*What you should do*
The entries below contain a stretch that opens with the line containing "s => ⟨s, run_zero s⟩" and closes with the line containing "theorem cipherChunk_getD (s"; set down that stretch exactly, both ends included, and nothing else.

= Beginning of Section =

-- ==== Sys2Proof/Decode.lean ====
section
/-! DEFINITION. The command packet format (R42 to R45, R48, R49, R54): the decoder, total on any
bytes and rejecting by name, then the encoder, then the opcode table's own words (R44). -/

namespace Sys2Proof

/-- `le32(b0, b1, b2, b3)`: a word from four bytes, first byte least significant (R28). -/
def le32 (b0 b1 b2 b3 : Byte) : Word :=
  b0.setWidth 32 ||| (b1.setWidth 32 <<< 8) ||| (b2.setWidth 32 <<< 16) ||| (b3.setWidth 32 <<< 24)

/-- The four bytes of a word, least significant first (R27, R54). -/
def wordBytes (w : Word) : List Byte :=
  [w.setWidth 8, (w >>> 8).setWidth 8, (w >>> 16).setWidth 8, (w >>> 24).setWidth 8]

/-- The OPC byte of each opcode (R44). -/
def opcodeByte : Opcode → Byte
  | .dupInit => 0x10
  | .absorb => 0x11
  | .squeeze => 0x12
  | .aeadInit => 0x20
  | .encrypt => 0x21
  | .decrypt => 0x22

/-- The opcodes in the order of R44. -/
def opcodes : List Opcode := [.dupInit, .absorb, .squeeze, .aeadInit, .encrypt, .decrypt]

/-- The opcode an OPC byte selects; `none` for every unassigned value (R48). -/
def opcodeOfByte (b : Byte) : Option Opcode :=
  opcodes.find? fun o => opcodeByte o == b

/-- ABSORB and SQUEEZE are the commands with a free DOM field; in every other it must be 0x00
(R42, R48). -/
def takesDom : Opcode → Bool
  | .dupInit => false
  | .absorb => true
  | .squeeze => true
  | .aeadInit => false
  | .encrypt => false
  | .decrypt => false

/-- The command with the given opcode, DOM, LEN and payload. -/
def buildInstr (o : Opcode) (dom : Byte) (len : Word) (payload : List Byte) : Instr :=
  match o with
  | .dupInit => .dupInit len payload
  | .absorb => .absorb dom len payload
  | .squeeze => .squeeze dom len payload
  | .aeadInit => .aeadInit len payload
  | .encrypt => .encrypt len payload
  | .decrypt => .decrypt len payload

/-- Why a packet is not a command (R48, R97). Each ends with ERR_ILLEGAL. -/
inductive DecodeError where
  /-- The packet is shorter than the 8-byte header. -/
  | shortPacket
  /-- OPC is not one of the six values of R44. -/
  | unassignedOpcode (opc : Byte)
  /-- RSV, header bytes 2 and 3, is not zero. -/
  | reservedNotZero
  /-- DOM is not zero in a command other than ABSORB and SQUEEZE. -/
  | domainNotZero (dom : Byte)
  deriving DecidableEq, Repr

/-- The decoder (R42, R48): total, one command or one named reason for every byte string. -/
def decode : Packet → Except DecodeError Instr
  | opc :: dom :: r2 :: r3 :: n0 :: n1 :: n2 :: n3 :: payload =>
    match opcodeOfByte opc with
    | none => .error (.unassignedOpcode opc)
    | some o =>
      if r2 = 0 ∧ r3 = 0 then
        if takesDom o = true ∨ dom = 0 then .ok (buildInstr o dom (le32 n0 n1 n2 n3) payload)
        else .error (.domainNotZero dom)
      else .error .reservedNotZero
  | _ => .error .shortPacket

/-- The encoder (R42 to R44, R54): 8 header bytes, then the payload. -/
def encode (i : Instr) : Packet :=
  [opcodeByte i.opcode, i.dom, 0x00, 0x00] ++ wordBytes i.len ++ i.payload

/-- Header word W0 of a packet, `none` when it has fewer than four bytes (R42). -/
def headerW0 : Packet → Option Word
  | b0 :: b1 :: b2 :: b3 :: _ => some (le32 b0 b1 b2 b3)
  | _ => none

/-- The "W0 match" column of R44. -/
def rowMatch : Opcode → Word
  | .dupInit => 0x00000010
  | .absorb => 0x00000011
  | .squeeze => 0x00000012
  | .aeadInit => 0x00000020
  | .encrypt => 0x00000021
  | .decrypt => 0x00000022

/-- The "W0 mask" column of R44. -/
def rowMask : Opcode → Word
  | .dupInit => 0xFFFFFFFF
  | .absorb => 0xFFFF00FF
  | .squeeze => 0xFFFF00FF
  | .aeadInit => 0xFFFFFFFF
  | .encrypt => 0xFFFFFFFF
  | .decrypt => 0xFFFFFFFF

/-- A word W0 selects the row for which `W0 & mask = match` (R44). -/
def rowSelects (o : Opcode) (w0 : Word) : Bool := w0 &&& rowMask o == rowMatch o

/-- The packet whose bits are `w`, bit 0 the least significant bit of the first byte: the
`nbits / 8` bytes the table gives, then bytes 0x00 up to the 8-byte header, and no payload
(log entry 9). -/
def tableWordPacket (nbits w : Nat) : Packet :=
  (List.range (max 8 (nbits / 8))).map fun k => BitVec.ofNat 8 ((w % 2 ^ nbits) >>> (8 * k))

/-- The command the decoder reads from an opcode-table word. -/
def decodeTableWord (nbits w : Nat) : Option Instr :=
  match decode (tableWordPacket nbits w) with
  | .ok i => some i
  | .error _ => none

end Sys2Proof
end

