/-- A command is accepted by both engines or refused by both with the same response. -/
theorem SameRate.exec_responses (i : Instr) :
    ∃ t t' r r', exec i s = .next t ∧ exec i s' = .next t' ∧ t.outbox = s.outbox ++ [r] ∧
      t'.outbox = s'.outbox ++ [r'] ∧ (r' = r ∨ r = okResponse i s ∧ r' = okResponse i s') := by
  rcases exec_cases i s with ⟨ha, hi, e⟩ | ⟨ha, hi, e⟩ | ⟨ha, e⟩
  · exact ⟨_, _, _, _, e, exec_ok (h.phase ▸ ha) (h.cfg ▸ hi), congrArg (· ++ _) (effectOf_outbox i s),
      congrArg (· ++ _) (effectOf_outbox i s'), .inr ⟨rfl, rfl⟩⟩
  · exact ⟨_, _, _, _, e, exec_errInput (h.phase ▸ ha) (h.cfg ▸ hi), rfl, rfl,
      .inl (by rw [h.phase, h.v])⟩
  · exact ⟨_, _, _, _, e, exec_errPhase (h.phase ▸ ha), rfl, rfl, .inl (by rw [h.phase, h.v])⟩

/-- A command whose OK responses are the same is answered the same. -/
theorem SameRate.exec_same_response {i : Instr} (hok : okResponse i s' = okResponse i s) :
    ∃ t t' r, exec i s = .next t ∧ exec i s' = .next t' ∧ t.outbox = s.outbox ++ [r] ∧
      t'.outbox = s'.outbox ++ [r] := by
  obtain ⟨t, t', r, r', e, e', ho, ho', rfl | ⟨rfl, rfl⟩⟩ := h.exec_responses i
  · exact ⟨t, t', r', e, e', ho, ho'⟩
  · exact ⟨t, t', _, e, e', ho, hok ▸ ho'⟩

/-- The header and the first 16 output bytes of an accepted SQUEEZE (R78, R106). -/
theorem SameRate.okResponse_squeeze_take (dom : Byte) (len : Word) (payload : List Byte) :
    (okResponse (.squeeze dom len payload) s').take 24 =
      (okResponse (.squeeze dom len payload) s).take 24 := by
  have hlen : (squeeze s.cfg s.sponge len.toNat dom).2.length < 2 ^ 32 := by
    rw [squeeze_length]
    exact len.isLt
  have hq : headerQ1 (squeeze s'.cfg s'.sponge len.toNat dom).2 =
      headerQ1 (squeeze s.cfg s.sponge len.toNat dom).2 :=
    headerQ1_congr hlen (by rw [squeeze_length, squeeze_length])
  simp only [okResponse, effectOf, responsePacket_take, effectSqueeze_phase, effectSqueeze_v,
    effectSqueeze_output, squeeze_take, hq, h.phase, h.v, h.rateRead]

/-- The whole response of an accepted SQUEEZE of at most 16 bytes (R78, R106). -/
theorem SameRate.okResponse_squeeze_short (dom : Byte) {len : Word} (payload : List Byte)
    (hlen : len.toNat ≤ 16) :
    okResponse (.squeeze dom len payload) s' = okResponse (.squeeze dom len payload) s := by
  simp only [okResponse, effectOf, effectSqueeze_phase, effectSqueeze_v, effectSqueeze_output,
    squeeze_short _ _ dom hlen, h.phase, h.v, h.rateRead]

end

/-- Settles O48: every output named is a function of the rate, PHASE, V and the configuration. -/
theorem capacityIsNotOutput : Obligations.CapacityIsNotOutput := by
  intro s s' hrate hphase hv hcfg
  have h : SameRate s s' := ⟨hrate, hphase, hv, hcfg⟩
  refine ⟨fun dom len payload => ?_, fun len => h.exec_same_response ?_,
    fun len payload hlen => h.exec_same_response ?_, fun pt => ?_, fun ct tag => ?_⟩
  · obtain ⟨t, t', r, r', e, e', ho, ho', rfl | ⟨rfl, rfl⟩⟩ :=
      h.exec_responses (.squeeze dom len payload)
    · exact ⟨t, t', r', r', e, e', ho, ho', rfl, fun _ => rfl⟩
    · exact ⟨t, t', _, _, e, e', ho, ho', h.okResponse_squeeze_take dom len payload,
        h.okResponse_squeeze_short dom payload⟩
  · rw [okResponse_encrypt_nil, okResponse_encrypt_nil, h.v, h.rateRead]
  · rw [okResponse_decrypt_short len s hlen, okResponse_decrypt_short len s' hlen, h.rateRead]
  · rw [aeadEncrypt_take, aeadEncrypt_take]
    exact recoveredChunk_congr hrate pt
  · rw [aeadDecrypt_take, aeadDecrypt_take]
    exact recoveredChunk_congr hrate ct

end Sys2Proof.Machine
end

section
/-! SUPPORT. Runs go on for ever; and the keystream of a chunk, which two messages of one session state share
up to the first chunk that differs (R95, R118, R129). -/

namespace Sys2Proof.Machine

/-! ### Runs go on -/

/-- Settles O36: by induction on the steps, each of which goes on. -/
theorem everyRunGoesOn : Obligations.EveryRunGoesOn := by
  intro k
  induction k with
  | zero => exact fun s => ⟨s, run_zero s⟩
  | succ k ih =>
    intro s
    obtain ⟨u, hu, -⟩ := exists_step_kind s
    obtain ⟨t, ht⟩ := ih u
    exact ⟨t, (run_succ hu).trans ht⟩

/-! ### The keystream of a chunk -/

/-- The first chunk of a ciphertext, byte by byte: its keystream is the rate (R87). -/
theorem cipherChunk_getD (s : Sponge) {pt : List Byte} {i : Nat} (hi : i < 16) (hlt : i < pt.length) :
    (cipherChunk s pt).getD i 0 = pt.getD i 0 ^^^ (rateRead s 16).getD i 0 := by
  have hpt : i < (pt.take 16).length := List.length_take ▸ Nat.lt_min.mpr ⟨hi, hlt⟩
  have hle : (pt.take 16).length ≤ 16 := List.length_take_le ..
  have hks : i < (rateRead s (pt.take 16).length).length :=
    rateRead_length s _ ▸ Nat.lt_min.mpr ⟨hpt, hi⟩
  rw [List.getD_eq_getElem?_getD, cipherChunk, recoveredChunk, xorBytes_getElem? hpt hks,
    Option.getD_some]
  simp only [List.getD_eq_getElem?_getD, List.getElem?_take_of_lt hi, rateRead_getElem? s hle hpt,
    rateRead_getElem? s le_rfl hi]

/-- The keystream of chunk `k` is the tag of the `k` chunks before it: both are the rate of the state that
these chunks leave (R87). -/
theorem aeadEncrypt_getD (cfg : Config) {i : Nat} (hi : i < 16) (k : Nat) (s : Sponge) (pt : List Byte)
    (hlt : 16 * k + i < pt.length) :
    (aeadEncrypt cfg s pt).2.1.getD (16 * k + i) 0 =
      pt.getD (16 * k + i) 0 ^^^ (aeadEncrypt cfg s (pt.take (16 * k))).2.2.getD i 0 := by
  have hne : pt ≠ [] := List.length_pos_iff.mp (by omega)
  have hchunk := cipherChunk_length s pt
  induction k generalizing s pt with
  | zero =>
    rw [Nat.mul_zero, Nat.zero_add, List.take_zero, aeadEncrypt_nil, aeadEncrypt_of_ne_nil cfg s hne,
      List.getD_append _ _ _ _ (by omega), cipherChunk_getD s hi (by omega)]
  | succ k ih =>
    have hprefix : pt.take (16 * (k + 1)) ≠ [] := by simp [hne]
    have hfirst : (pt.take (16 * (k + 1))).take 16 = pt.take 16 := by
      rw [List.take_take, Nat.min_eq_left (by omega)]
    have hrest : (pt.take (16 * (k + 1))).drop 16 = (pt.drop 16).take (16 * k) := List.drop_take ..
    have hidx : 16 * (k + 1) + i = 16 + (16 * k + i) := by omega
    have hbyte : pt.getD (16 * (k + 1) + i) 0 = (pt.drop 16).getD (16 * k + i) 0 := by
      simp [List.getD_eq_getElem?_getD, hidx]
    have hlt' : 16 * k + i < (pt.drop 16).length := by
      rw [List.length_drop]
      omega
    rw [aeadEncrypt_of_ne_nil cfg s hne, aeadEncrypt_of_ne_nil cfg s hprefix, hfirst, hrest, hbyte,
      List.getD_append_right _ _ _ _ (by omega), hchunk, Nat.min_eq_left (by omega), hidx,
      Nat.add_sub_cancel_left]
    exact ih _ _ hlt' (List.length_pos_iff.mp (by omega)) (cipherChunk_length ..)

/-- Settles O57: messages that agree on the chunks before byte `j` have the same keystream byte there. -/
theorem nonceReuseLeaks : Obligations.NonceReuseLeaks := by
  intro cfg s p q k j hpq hj hp hq
  have hmod : j % 16 < 16 := Nat.mod_lt j (by decide)
  have hchunks : 16 * (j / 16) ≤ 16 * k := by omega
  have hprefix : p.take (16 * (j / 16)) = q.take (16 * (j / 16)) := by
    simpa [List.take_take, Nat.min_eq_left hchunks] using congrArg (List.take (16 * (j / 16))) hpq
  have hcp := aeadEncrypt_getD cfg hmod (j / 16) s p (by rwa [Nat.div_add_mod])
  have hcq := aeadEncrypt_getD cfg hmod (j / 16) s q (by rwa [Nat.div_add_mod])
  rw [Nat.div_add_mod] at hcp hcq
  refine ⟨?_, fun hlt => ?_⟩
  · rw [hcp, hcq, hprefix, BitVec.xor_comm (q.getD j 0), BitVec.xor_assoc,
      ← BitVec.xor_assoc _ _ (q.getD j 0), BitVec.xor_self, BitVec.zero_xor]
  · rwa [Nat.div_eq_of_lt hlt, Nat.mod_eq_of_lt hlt, Nat.mul_zero, List.take_zero] at hcp

end Sys2Proof.Machine
end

= End of Section =

*Result of the exercise*
  | zero => exact fun s => ⟨s, run_zero s⟩
  | succ k ih =>
    intro s
    obtain ⟨u, hu, -⟩ := exists_step_kind s
    obtain ⟨t, ht⟩ := ih u
    exact ⟨t, (run_succ hu).trans ht⟩

/-! ### The keystream of a chunk -/

/-- The first chunk of a ciphertext, byte by byte: its keystream is the rate (R87). -/
theorem cipherChunk_getD (s : Sponge) {pt : List Byte} {i : Nat} (hi : i < 16) (hlt : i < pt.length) :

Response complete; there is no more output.